EXERCISE: Of the lines listed below, return exactly those that run from the line containing "-- ==== Sys2Proof/Config.lean" through the line containing "swap, 4 compare-and-swap", both included.

%%

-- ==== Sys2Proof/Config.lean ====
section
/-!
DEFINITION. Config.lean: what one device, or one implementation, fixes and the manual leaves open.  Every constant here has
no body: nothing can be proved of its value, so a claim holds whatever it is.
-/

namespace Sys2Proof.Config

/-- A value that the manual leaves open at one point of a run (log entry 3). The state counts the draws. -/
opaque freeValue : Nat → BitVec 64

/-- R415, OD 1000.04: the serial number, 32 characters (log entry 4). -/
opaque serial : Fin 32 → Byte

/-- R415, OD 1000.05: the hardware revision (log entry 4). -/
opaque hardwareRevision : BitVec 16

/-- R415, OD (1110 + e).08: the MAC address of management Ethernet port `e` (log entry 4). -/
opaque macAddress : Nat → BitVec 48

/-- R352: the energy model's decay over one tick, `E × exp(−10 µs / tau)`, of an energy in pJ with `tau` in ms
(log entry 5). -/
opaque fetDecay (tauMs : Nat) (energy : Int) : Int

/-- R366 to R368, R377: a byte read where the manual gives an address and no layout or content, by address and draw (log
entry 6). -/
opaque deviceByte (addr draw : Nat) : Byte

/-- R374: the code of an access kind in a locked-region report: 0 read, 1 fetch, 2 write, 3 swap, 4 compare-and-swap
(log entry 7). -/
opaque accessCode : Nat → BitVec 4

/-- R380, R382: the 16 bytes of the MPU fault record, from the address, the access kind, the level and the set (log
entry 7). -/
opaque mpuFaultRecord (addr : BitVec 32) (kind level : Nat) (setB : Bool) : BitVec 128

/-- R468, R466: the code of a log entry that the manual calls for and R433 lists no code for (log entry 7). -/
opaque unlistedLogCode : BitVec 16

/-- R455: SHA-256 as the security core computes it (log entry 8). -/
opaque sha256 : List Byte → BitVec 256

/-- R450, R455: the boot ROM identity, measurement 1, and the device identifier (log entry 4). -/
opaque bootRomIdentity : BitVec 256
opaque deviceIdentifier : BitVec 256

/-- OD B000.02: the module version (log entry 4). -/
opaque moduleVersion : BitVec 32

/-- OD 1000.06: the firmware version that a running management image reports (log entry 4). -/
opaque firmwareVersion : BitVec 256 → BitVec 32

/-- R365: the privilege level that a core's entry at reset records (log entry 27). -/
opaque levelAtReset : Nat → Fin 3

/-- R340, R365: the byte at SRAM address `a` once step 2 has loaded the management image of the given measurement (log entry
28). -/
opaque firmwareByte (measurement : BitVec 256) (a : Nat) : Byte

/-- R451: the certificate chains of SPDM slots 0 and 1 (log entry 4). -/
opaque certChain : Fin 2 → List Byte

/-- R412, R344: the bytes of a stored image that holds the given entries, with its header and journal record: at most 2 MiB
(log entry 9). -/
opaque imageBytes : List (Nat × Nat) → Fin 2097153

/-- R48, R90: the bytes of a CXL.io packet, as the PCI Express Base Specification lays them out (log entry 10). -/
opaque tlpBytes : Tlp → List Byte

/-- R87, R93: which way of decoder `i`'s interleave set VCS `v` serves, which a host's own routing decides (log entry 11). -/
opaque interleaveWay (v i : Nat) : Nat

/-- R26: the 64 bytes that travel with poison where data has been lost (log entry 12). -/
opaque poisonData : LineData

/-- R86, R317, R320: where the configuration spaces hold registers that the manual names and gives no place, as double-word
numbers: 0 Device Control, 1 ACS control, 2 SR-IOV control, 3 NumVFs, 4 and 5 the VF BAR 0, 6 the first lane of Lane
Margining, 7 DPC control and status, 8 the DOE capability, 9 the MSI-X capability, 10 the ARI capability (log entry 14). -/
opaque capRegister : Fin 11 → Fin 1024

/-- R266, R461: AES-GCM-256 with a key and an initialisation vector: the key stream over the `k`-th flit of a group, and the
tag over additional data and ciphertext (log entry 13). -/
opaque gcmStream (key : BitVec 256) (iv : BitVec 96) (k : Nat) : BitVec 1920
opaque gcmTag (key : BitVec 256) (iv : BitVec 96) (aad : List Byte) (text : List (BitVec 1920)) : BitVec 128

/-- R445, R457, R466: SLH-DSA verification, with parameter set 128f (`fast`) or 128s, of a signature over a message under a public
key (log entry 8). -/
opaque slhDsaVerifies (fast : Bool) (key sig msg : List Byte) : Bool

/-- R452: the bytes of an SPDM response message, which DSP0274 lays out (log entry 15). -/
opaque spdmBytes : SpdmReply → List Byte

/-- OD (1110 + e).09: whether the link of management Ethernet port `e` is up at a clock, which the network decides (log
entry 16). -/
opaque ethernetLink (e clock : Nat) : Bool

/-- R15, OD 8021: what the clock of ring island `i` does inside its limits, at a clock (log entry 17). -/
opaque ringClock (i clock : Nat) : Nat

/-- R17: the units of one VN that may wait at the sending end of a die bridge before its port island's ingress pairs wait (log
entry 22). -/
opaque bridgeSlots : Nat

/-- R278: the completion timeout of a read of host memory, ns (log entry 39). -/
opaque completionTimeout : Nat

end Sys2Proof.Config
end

%%
%%

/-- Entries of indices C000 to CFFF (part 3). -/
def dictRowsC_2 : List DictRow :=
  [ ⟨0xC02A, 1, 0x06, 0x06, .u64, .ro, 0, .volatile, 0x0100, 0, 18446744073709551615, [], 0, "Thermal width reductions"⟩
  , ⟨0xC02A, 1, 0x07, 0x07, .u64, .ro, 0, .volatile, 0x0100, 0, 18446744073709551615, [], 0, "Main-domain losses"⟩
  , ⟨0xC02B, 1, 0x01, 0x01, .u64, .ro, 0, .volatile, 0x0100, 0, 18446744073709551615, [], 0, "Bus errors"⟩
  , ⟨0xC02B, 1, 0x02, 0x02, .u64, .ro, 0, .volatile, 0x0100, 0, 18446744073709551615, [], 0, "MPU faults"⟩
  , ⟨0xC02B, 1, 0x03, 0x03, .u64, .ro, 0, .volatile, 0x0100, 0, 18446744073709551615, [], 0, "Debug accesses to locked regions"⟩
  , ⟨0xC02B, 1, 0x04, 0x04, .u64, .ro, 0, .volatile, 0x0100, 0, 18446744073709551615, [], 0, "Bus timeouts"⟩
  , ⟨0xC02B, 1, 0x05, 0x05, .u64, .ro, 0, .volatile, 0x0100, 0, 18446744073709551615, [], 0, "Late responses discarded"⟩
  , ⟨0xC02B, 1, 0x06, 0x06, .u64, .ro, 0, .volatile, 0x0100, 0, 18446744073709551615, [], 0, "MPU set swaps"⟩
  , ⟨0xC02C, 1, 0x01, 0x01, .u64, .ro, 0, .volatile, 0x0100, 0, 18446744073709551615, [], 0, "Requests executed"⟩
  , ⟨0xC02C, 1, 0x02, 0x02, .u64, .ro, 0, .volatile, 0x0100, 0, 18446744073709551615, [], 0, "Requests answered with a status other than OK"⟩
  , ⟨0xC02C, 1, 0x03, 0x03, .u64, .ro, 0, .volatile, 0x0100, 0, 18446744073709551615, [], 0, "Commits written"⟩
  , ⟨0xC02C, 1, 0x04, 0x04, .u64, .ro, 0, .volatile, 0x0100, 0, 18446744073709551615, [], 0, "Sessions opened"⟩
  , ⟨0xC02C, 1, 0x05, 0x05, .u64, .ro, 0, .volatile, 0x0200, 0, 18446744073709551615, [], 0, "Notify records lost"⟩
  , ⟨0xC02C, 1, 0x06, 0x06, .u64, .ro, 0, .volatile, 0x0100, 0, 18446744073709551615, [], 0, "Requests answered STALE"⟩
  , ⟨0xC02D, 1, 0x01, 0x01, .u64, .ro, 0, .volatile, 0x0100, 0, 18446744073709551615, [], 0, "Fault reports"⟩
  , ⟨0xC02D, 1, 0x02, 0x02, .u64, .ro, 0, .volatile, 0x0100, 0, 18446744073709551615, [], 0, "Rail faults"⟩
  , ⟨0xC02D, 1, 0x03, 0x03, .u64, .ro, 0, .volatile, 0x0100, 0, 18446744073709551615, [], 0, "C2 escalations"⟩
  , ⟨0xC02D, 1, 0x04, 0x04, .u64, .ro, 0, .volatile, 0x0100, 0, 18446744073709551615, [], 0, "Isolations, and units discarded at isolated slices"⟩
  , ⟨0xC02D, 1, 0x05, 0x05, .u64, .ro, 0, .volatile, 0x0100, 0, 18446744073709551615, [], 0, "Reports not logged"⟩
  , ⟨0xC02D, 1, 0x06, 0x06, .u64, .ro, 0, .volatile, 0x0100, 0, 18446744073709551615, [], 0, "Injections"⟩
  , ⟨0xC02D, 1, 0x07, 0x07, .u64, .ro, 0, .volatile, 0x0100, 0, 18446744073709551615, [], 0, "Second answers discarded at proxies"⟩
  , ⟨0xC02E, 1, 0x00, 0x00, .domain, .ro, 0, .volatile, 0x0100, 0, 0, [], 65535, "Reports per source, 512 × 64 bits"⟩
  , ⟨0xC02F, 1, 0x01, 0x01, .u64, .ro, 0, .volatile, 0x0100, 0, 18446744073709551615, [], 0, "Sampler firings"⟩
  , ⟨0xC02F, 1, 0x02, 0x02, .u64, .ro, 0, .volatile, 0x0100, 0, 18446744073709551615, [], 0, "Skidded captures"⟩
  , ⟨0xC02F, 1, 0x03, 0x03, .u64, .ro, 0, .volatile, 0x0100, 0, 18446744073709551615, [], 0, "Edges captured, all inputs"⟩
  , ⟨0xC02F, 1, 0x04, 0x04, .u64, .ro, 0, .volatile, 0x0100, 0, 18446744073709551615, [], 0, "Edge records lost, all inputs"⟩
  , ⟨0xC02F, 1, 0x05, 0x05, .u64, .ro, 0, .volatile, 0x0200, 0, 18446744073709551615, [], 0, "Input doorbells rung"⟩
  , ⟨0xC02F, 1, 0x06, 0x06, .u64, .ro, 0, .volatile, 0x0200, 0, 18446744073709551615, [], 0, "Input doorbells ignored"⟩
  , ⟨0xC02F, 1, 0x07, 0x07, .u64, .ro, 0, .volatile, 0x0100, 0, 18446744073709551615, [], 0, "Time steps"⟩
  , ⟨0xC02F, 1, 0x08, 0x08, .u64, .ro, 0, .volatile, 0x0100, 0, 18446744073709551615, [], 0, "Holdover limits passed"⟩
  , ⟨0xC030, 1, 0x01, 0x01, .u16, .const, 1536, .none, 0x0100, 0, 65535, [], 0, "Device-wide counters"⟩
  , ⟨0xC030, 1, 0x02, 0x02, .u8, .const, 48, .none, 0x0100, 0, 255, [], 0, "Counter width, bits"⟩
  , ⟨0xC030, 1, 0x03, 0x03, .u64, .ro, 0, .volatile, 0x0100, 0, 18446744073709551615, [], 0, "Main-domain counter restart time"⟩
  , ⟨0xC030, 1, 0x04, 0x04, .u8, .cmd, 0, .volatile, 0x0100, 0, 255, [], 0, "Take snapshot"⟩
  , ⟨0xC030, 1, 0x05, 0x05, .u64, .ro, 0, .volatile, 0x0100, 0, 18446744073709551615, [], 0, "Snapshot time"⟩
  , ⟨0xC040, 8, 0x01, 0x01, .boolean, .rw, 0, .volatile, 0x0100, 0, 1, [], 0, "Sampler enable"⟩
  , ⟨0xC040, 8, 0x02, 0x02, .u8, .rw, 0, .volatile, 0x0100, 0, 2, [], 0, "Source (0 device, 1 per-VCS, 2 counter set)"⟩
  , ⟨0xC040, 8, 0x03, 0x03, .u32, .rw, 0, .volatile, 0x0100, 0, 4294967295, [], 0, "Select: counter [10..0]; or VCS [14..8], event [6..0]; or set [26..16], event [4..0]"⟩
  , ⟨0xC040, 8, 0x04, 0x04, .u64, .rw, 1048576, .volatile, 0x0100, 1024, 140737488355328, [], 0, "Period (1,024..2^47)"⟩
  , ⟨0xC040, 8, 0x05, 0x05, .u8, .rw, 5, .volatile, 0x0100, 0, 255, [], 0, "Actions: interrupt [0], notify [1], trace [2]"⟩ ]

%%

TASK OUTPUT:
-- ==== Sys2Proof/Config.lean ====
section
/-!
DEFINITION. Config.lean: what one device, or one implementation, fixes and the manual leaves open.  Every constant here has
no body: nothing can be proved of its value, so a claim holds whatever it is.
-/

namespace Sys2Proof.Config

/-- A value that the manual leaves open at one point of a run (log entry 3). The state counts the draws. -/
opaque freeValue : Nat → BitVec 64

/-- R415, OD 1000.04: the serial number, 32 characters (log entry 4). -/
opaque serial : Fin 32 → Byte

/-- R415, OD 1000.05: the hardware revision (log entry 4). -/
opaque hardwareRevision : BitVec 16

/-- R415, OD (1110 + e).08: the MAC address of management Ethernet port `e` (log entry 4). -/
opaque macAddress : Nat → BitVec 48

/-- R352: the energy model's decay over one tick, `E × exp(−10 µs / tau)`, of an energy in pJ with `tau` in ms
(log entry 5). -/
opaque fetDecay (tauMs : Nat) (energy : Int) : Int

/-- R366 to R368, R377: a byte read where the manual gives an address and no layout or content, by address and draw (log
entry 6). -/
opaque deviceByte (addr draw : Nat) : Byte

/-- R374: the code of an access kind in a locked-region report: 0 read, 1 fetch, 2 write, 3 swap, 4 compare-and-swap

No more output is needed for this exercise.